Ive printed off the "Bartonella: A new frontier in chronic disease" thing to take to doctors to try to convince one to test me next time I get to go to one. It says on that sheet "recommendations for medical practioners: . Consider testing patients at high risk who present with general rheumatic or neurological symptoms for Bartonella infection" (I get a ton of neuro symptoms including what appear to be seizures). It lists the Symptoms for bartonella as being "may range from reincuring fever, headaches, insomina, joint/muscle aches and pains, myalgia, neurocognitive dysfunction, seizures, vasculitis and vaso-proliferative tumors or lesions as well as more common lymphdenopathy and splenomegaly" (Ive italics all the symptoms there I get at times with the ME). One thing which is different to my ME then what many get was the VERY HIGH reincurring fevers I used to get (I still do get fevers at times but they are mild now) also the seizures (not related to the fevers, I think the seizure incidences thou may be related to the POTS).

The article says Bartonella has also been documented to cause osteomyelitis. I used to be in agony due to pain which felt like it was inside my bones (the doctors ignored it but it was very severe.. I used to cry from the pain in my bones so I think I probably had osteomyelitis at the time. Im not having much issues with the Bartonella symptoms now as my ME has changed (predominant POTS now).

I used to do a lot of animal rescue stuff with my main love being cats.. so been scatched a lot, not just that deep puncture cat bite which got infected). Hopefully I can convince a dr to get a test (not sure thou even if there is tests for this in Australia. The lab Im going to be doing my lyme test throu.. didnt have Bartonella on its list it sent out). I can do the lyme test in 1 week (been waiting for antimicrobial herb to get out of my body before doing the test).
One of the sad things is that the standard tests only test for a couple of the strains of Bartonella and don't test for a strain that has been found in many ME patients. Not much you can do about it though without access to a lab that tests more strains.

Sushi

Sushi
Hello Tania
All strains of bartonella can be tested at Himmunitus in Belgium and Galaxy in the USA.
I had a bone tumor in '99 and the bone is still not healed, glomus tumor, thrombocytopenic purpura when I was pregnant, my newborn nearly died in IC due to an unknown infection (ahum) in 1995, my face looks as if I have lupus due to overvascularisation caused by bartonella, my bones hurt all the time as well, I lost weight as if I had aids, my chest hurts horribly, ... I tested positive for bartonella in 2008 but the doctor said it was nothing because all other infections (Pfeiffer, CMV, ...) were positive as well.
I know now that bartonella deadlocks your immune system and hell breaks loose.

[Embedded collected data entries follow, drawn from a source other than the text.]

-- ==== Sys2Proof/Certificates/Slice0/Obligations.lean ====
section
/-! DEFINITION. The statements for the provers. Where a statement has several parts, each part is a `Claims` definition. -/

open Sys2Proof Sys2Proof.Machine

/-! ## Decoding, encoding and the step -/

/-- R26: the words 0x0000_0000 and 0xFFFF_FFFF are not instructions, the first under major opcode 0x00 and the second under the
reserved major opcode 0x3F, and executing either raises ILLEGAL with the word. Words that the spec writes out decode to the
instructions that it gives for them, and the other words that it calls illegal are refused, each for its own reason. -/
def Obligations.DecodeWords : Prop :=
  (∀ x ∈ ([(0x198D4003, .shri 12 13 3), (0x25821234, .lis 12 2 0x1234), (0x31801FFD, .beq 12 0 0x1FFD),
      (0x08000000, .addi 0 0 0), (0x04A63801, .sub 5 6 7), (0x298D7002, .mulhu 12 13 14), (0x2D8D7004, .bext 12 13 14),
      (0x37E00010, .jal 31 16), (0x381F0000, .jalr 0 31 0), (0x3D820000, .widf 12 2), (0x918D7000, .qbind 12 13 14),
      (0x80804080, .vadd 2 0 1 .s32), (0x80C492C3, .vfma 3 1 2 4 .f32), (0x855ACE00, .vcvt 5 6 .f32 3 .e4m3),
      (0x8B0C0882, .vext 12 3 2 .s32), (0x88048090, .ksend 1 2 .s32), (0x8C000001, .vsync), (0x8D800002, .vstat 12),
      (0x5C616802, .ldv 3 1 13 0 2), (0x59816A00, .ldd 12 1 13 1 0), (0x51846802, .ldw 12 4 13 0 2),
      (0x60A101FF, .stb 5 1 0 0 511), (0x75E26803, .stf 15 2 13), (0x79846B80, .amoadd 12 4 13 14),
      (0x7E846000, .hsub 20 4 6), (0x97FFC3FC, .wait 15 15 15 0 15 15), (0x99020800, .xfence 16 8 1),
      (0x9D8D7000, .spawn 12 13 14), (0x9DA00005, .tqpush 13 0), (0x9D8D7004, .migrate 12 13 14),
      (0xA18D7100, .bset 12 13 14 2), (0xA5C40000, .susp 14 4 0), (0xA9A40000, .launch 13 4 0), (0xA8000001, .trig),
      (0xAC020001, .cpgo 1), (0xAC006810, .ewr .cp 13 8), (0xAC010218, .erd .cp 8 12), (0xAC444A80, .mm 9 10 0 0),
      (0xAC820000, .walk 0), (0xACC4001E, .dstat 15 0), (0xAD00680A, .ewr .pl 13 5), (0xC1800002, .sysrd 12 2),
      (0xC00C1001, .syswr 12 1), (0xC0002005, .trap 5), (0xC0003000, .eret), (0xC0005000, .idle)] :
      List (BitVec 32 × Instr)), decode x.1 = .ok x.2) ∧
    decode 0 = .error .major ∧ decode 0xFFFFFFFF = .error .major ∧ decode 0x198DC003 = .error .minor ∧
    decode 0x98000800 = .error .operand ∧ decode 0xAC020000 = .ok (.cpgo 0) ∧
    ∀ w ∈ ([0, 0xFFFFFFFF] : List (BitVec 32)),
      instrOf w = .illegalWord w ∧ (Instr.illegalWord w).runs (fun _ _ _ _ => True) (fun s _ t _ => s.trap s.cur t .illegal (w.setWidth 64))

/-- R27 to R37: for every instruction and every value of its operands that the formats admit, the decoder reads the encoder's word
back as that instruction, with every operand; and it reads no other instruction's limits into it. The word that is no
instruction (R26) is no instruction's word. -/
def Obligations.RoundTrip : Prop :=
  ∀ (i : Instr) (w : BitVec 32), i.wf = true → (∀ v, i ≠ .illegalWord v) → encode i = some w → decode w = .ok i

/-- R25, R60, R61, R228, R335, R336: an issue turn of a core in Run runs the instruction that the word at the PC of the first
candidate decodes to: the step is `exec` of it with that strand in focus, after which the strand's last issue is this cycle and the
pointers of its class and of the core stand at its slot. The word is the four bytes at the translation of the PC, the lowest first; a
word that is no instruction is ILLEGAL; a candidate that stays as it was, or whose word lies in a package without a link, gives way to
the next one; with no candidate, not in Run, or where the core has issued in this cycle, nothing issues. Time does not pass while a
core can still issue. -/
def Sys2Proof.Claims.StepRuns : Prop :=
  ∀ (s : State) (c k sid : Nat) (t : Strand) (rest : List Move) (more : List (Nat × Nat × Strand)),
    s.agenda = .issue c :: rest →
    (s.power ≠ .run ∨ (s.core c).issuedAt = some s.cycle → step s = .next { s with agenda := rest }) ∧
    (s.power = .run → (s.die (dieOf c)).throttled = false → (s.core c).issuedAt ≠ some s.cycle →
      (({ s with agenda := rest } : State).candidates c = [] → step s = .next { s with agenda := rest }) ∧
      (({ s with agenda := rest } : State).candidates c = (k, sid, t) :: more →
        ∀ (w : BitVec 32) (s1 : State), ({ s with agenda := rest } : State).fetchAt t t.pc = .word w s1 →
          (∀ (i : Instr) (s2 : State), (decode w = .ok i ∨ (∃ e, decode w = .error e) ∧ i = .illegalWord w) →
            exec i { s1 with cur := sid } = .next s2 →
            (s2.strand? sid ≠ some t ∨ (isJump i = true ∧ t.stalls i = false) →
              step s = .next ((s2.modStrand sid fun u => { u with lastIssue := some s.cycle }).modCore c fun x => { x with
                issuedAt := some s.cycle, last := vset x.last t.cls.toNat (BitVec.ofNat 3 k), lastAny := BitVec.ofNat 3 k })) ∧
            (s2.strand? sid = some t → isJump i = false ∨ t.stalls i = true →
              step s = ({ s with agenda := rest } : State).tryIssue c more)) ∧
          (∀ (i : Instr) (e : Fault), decode w = .ok i → exec i { s1 with cur := sid } = .fault e → step s = .fault e)) ∧
      (({ s with agenda := rest } : State).candidates c = (k, sid, t) :: more →
        ({ s with agenda := rest } : State).fetchAt t t.pc = .away → step s = ({ s with agenda := rest } : State).tryIssue c more)) ∧
    (∀ (s0 : State) (dt : Nat), s0.agenda = .pass dt :: rest →
      (∀ b, ({ s0 with agenda := rest } : State).dueCore = some b → step s0 = s0.issueTurn b) ∧
      (({ s0 with agenda := rest } : State).dueCore = none → dt ≤ 1 ∨ s0.anyRun = false →
        step s0 = .next (({ s0 with agenda := rest } : State).pass dt))) ∧
    (∀ (key : Nat) (s1 : State), t.imgsz = 0 ∨ (t.pc - t.image).toNat < t.imgsz.toNat →
      s.translate (dieOf t.core) t.asid t.pc.toNat accX = .ok (key, s1) → s1.pkgUp (keyPkg key) = true →
      s1.poisoned key 4 = false → s.fetchAt t t.pc = .word (BitVec.ofNat 32 (s1.readNat key 4)) s1)

/-- R60, R71: who may issue in a turn of a core: a strand of a LIVE slot that is RUN, that takes no TIMER first, and whose last
issue lies six cycles or more back; and, where WC is 0, only one of the class of the turn's entry. -/
def Sys2Proof.Claims.Candidates : Prop :=
  ∀ (s : State) (c k sid : Nat) (t : Strand), (k, sid, t) ∈ s.candidates c ↔
    (k < 8 ∧ vget (s.core c).slots k .free = .live sid ∧ s.strand? sid = some t ∧ t.st = .run ∧ t.timerReady = false ∧
      t.ready ≤ s.cycle ∧
      (∀ n, t.lastIssue = some n → n + 6 ≤ s.cycle) ∧
      ((s.core c).wc = true ∨ t.cls.toNat = (s.core c).turnClass s.cycle))

/-- A step of an issue turn runs the instruction at the PC of the first candidate, R60 says who is one, and time waits while a core
can issue. The reading of log entry 45 is the model's own. -/
def Obligations.StepRuns : Prop :=
  Claims.StepRuns ∧ Claims.Candidates

/-- R37, R62, R306: the machine always goes on. Every instruction of a strand that exists, whatever its operands hold, and every event
answers a next state: a trap, a halt, a park or a stall is one. No step ends in a fault or a refusal. The reading of log entry 1 is
the model's own. -/
def Obligations.NeverStops : Prop :=
  (∀ (i : Instr) (s : State), (s.strand? s.cur).isSome ∨ isEvent i = true → ∃ t, exec i s = .next t) ∧
    ∀ s : State, ∃ t, step s = .next t

/-! ## The form of the state -/

/-- R298, R334: whatever happens, the state keeps its canonical form: in memory the keys rise strictly and no entry equals what an
unlisted key reads as, so that two memories that read alike are the same data; and each strand has one entry. -/
def Obligations.StateStaysCanonical : Prop :=
  ∀ s s' : State, s.canonical → step s = .next s' → s'.canonical

/-! ## Reset -/

/-- R60, R61, R86, R235, R243, R264, R314, R325, R334, R340: right after the wipe of a reset nothing is listed in memory, no word is
full or poisoned, nothing is placed, no launch waits, the tick count is 0 and TICKP is 33,333,333. The package is Wiped, at step 0, in
OPEN and number 0; its window, tenants, regions and links are 0; MR0 and MR1 hold what R340 measures, MR2 and MR3 are 0, the
firmware's verification is that of R340, and no identity key is derived (log entries 3, 6 and 7). Every core has the slot table of
R60, with WC = 1, PARKSWAP 0 and the last pointers at slot 7, eight free slots, and nothing queued or held; every cluster's bank and
ring registers, and every die's tables, counters and engines, are empty or 0. -/
def Sys2Proof.Claims.ResetState : Prop :=
  State.reset.mem = [] ∧ State.reset.full = [] ∧ State.reset.poison = [] ∧ State.reset.strands = [] ∧
    State.reset.groups = [] ∧ State.reset.launches = [] ∧ State.reset.ticks = 0 ∧ State.reset.tickp = 33333333 ∧
    (State.reset.power = .wiped ∧ State.reset.step = 0 ∧ State.reset.life = 0 ∧ State.reset.pkg = 0 ∧
      (∀ i, i < 32 → vget State.reset.route i 1 = 0) ∧ State.reset.sysdesc = 0 ∧ State.reset.tentab = 0 ∧ State.reset.asidtab = 0 ∧
      State.reset.tenants = [] ∧ State.reset.regions = [] ∧ State.reset.pltab = [] ∧ State.reset.queues = [] ∧
      State.reset.waitHdrs = [] ∧ State.reset.replays = [] ∧ State.reset.cycle = 0 ∧ State.reset.plWin = 1 ∧
      (∀ p, p < 4 → vget State.reset.rr p 1 = 0) ∧ State.reset.stalls = []) ∧
    (State.reset.fwOk = firmwareHolds ∧ State.reset.identity = none ∧ vget State.reset.mr 0 0 = extendMr 0 fwImage ∧
      vget State.reset.mr 1 0 = extendMr 0 Config.mgmtConfig ∧ vget State.reset.mr 2 1 = 0 ∧ vget State.reset.mr 3 1 = 0) ∧
    (∀ c e, e < 64 → (State.reset.core c).wc = true ∧ (State.reset.core c).turnClass e = e % 4) ∧
    (∀ c k, k < 8 → vget (State.reset.core c).slots k (.live 0) = .free ∧
      vget (State.reset.core c).ports k { owner := some 0 } = {} ∧ vget (State.reset.core c).bfmt k 1 = 0) ∧
    (∀ c k, k < 4 → vget (State.reset.core c).last k 0 = 7 ∧ vget (State.reset.core c).bars k { ph := 1 } = {} ∧
      vget (State.reset.core c).chans k { tok := 1 } = {}) ∧
    (∀ c, (State.reset.core c).parkswap = 0 ∧ (State.reset.core c).lastAny = 7 ∧ (State.reset.core c).ctxbase = 0 ∧
      (State.reset.core c).ctxn = 0 ∧ (State.reset.core c).issuedAt = none ∧ (State.reset.core c).cache = [] ∧
      (State.reset.core c).ctxUsed = [] ∧ (State.reset.core c).swapReq = [] ∧ (State.reset.core c).copyq = [] ∧
      (State.reset.core c).opslots = [] ∧ (State.reset.core c).mxq = [] ∧ (State.reset.core c).table = none ∧
      (State.reset.core c).ncache = [] ∧ (State.reset.core c).errCnt = 0 ∧ (State.reset.core c).sealed = false ∧
      ∀ p, p < 2 → (vget (State.reset.core c).accs p { err := true }).err = false ∧
        (vget (State.reset.core c).accs p { err := true }).el = []) ∧
    (∀ c, (State.reset.cluster c).bank = [] ∧ (State.reset.cluster c).qring = 0 ∧ (State.reset.cluster c).qrlim = 0 ∧
      (State.reset.cluster c).spill = .idle ∧ (State.reset.cluster c).nextSeq = 0 ∧ (State.reset.cluster c).stalled = []) ∧
    (∀ d, (State.reset.die d).frecs = [] ∧ (State.reset.die d).tlb = [] ∧ (State.reset.die d).wcache = [] ∧
      (State.reset.die d).ovr = [] ∧ (State.reset.die d).xtab = 0 ∧ (State.reset.die d).gown = 0 ∧ (State.reset.die d).gate = none ∧
      (State.reset.die d).hintdrop = 0 ∧ (∀ k, k < 12 → vget (State.reset.die d).errs k 1 = 0) ∧ (State.reset.die d).lists = [] ∧
      (State.reset.die d).dxq = [] ∧ (State.reset.die d).merges = [] ∧ (State.reset.die d).clq = [] ∧ (State.reset.die d).colls = [] ∧
      (State.reset.die d).ctrs = [] ∧ (State.reset.die d).parked = false ∧ (State.reset.die d).victim = false ∧
      (State.reset.die d).throttled = false ∧ (State.reset.die d).power = 0 ∧ (State.reset.die d).flits = 0)

/-- The reset state is in its canonical form: memory with nothing listed, and no strand. -/
def Sys2Proof.Claims.ResetCanonical : Prop := State.reset.canonical

/-- What reset leaves of the package, its dies, clusters and cores, and that it is in canonical form. The readings of log entries 1,
3, 6, 7 and 13 are the model's own. -/
def Obligations.ResetState : Prop :=
  Claims.ResetState ∧ Claims.ResetCanonical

My last pregnancy was did the trick. Bartonella got the chance to break out again.
 
Ive printed off the "Bartonella: A new frontier in chronic disease" thing to take to doctors to try to convince one to test me next time I get to go to one. It says on that sheet "recommendations for medical practioners: . Consider testing patients at high risk who present with general rheumatic or neurological symptoms for Bartonella infection" (I get a ton of neuro symptoms including what appear to be seizures). It lists the Symptoms for bartonella as being "may range from reincuring fever, headaches, insomina, joint/muscle aches and pains, myalgia, neurocognitive dysfunction, seizures, vasculitis and vaso-proliferative tumors or lesions as well as more common lymphdenopathy and splenomegaly" (Ive italics all the symptoms there I get at times with the ME). One thing which is different to my ME then what many get was the VERY HIGH reincurring fevers I used to get (I still do get fevers at times but they are mild now) also the seizures (not related to the fevers, I think the seizure incidences thou may be related to the POTS).

The article says Bartonella has also been documented to cause osteomyelitis. I used to be in agony due to pain which felt like it was inside my bones (the doctors ignored it but it was very severe.. I used to cry from the pain in my bones so I think I probably had osteomyelitis at the time. Im not having much issues with the Bartonella symptoms now as my ME has changed (predominant POTS now).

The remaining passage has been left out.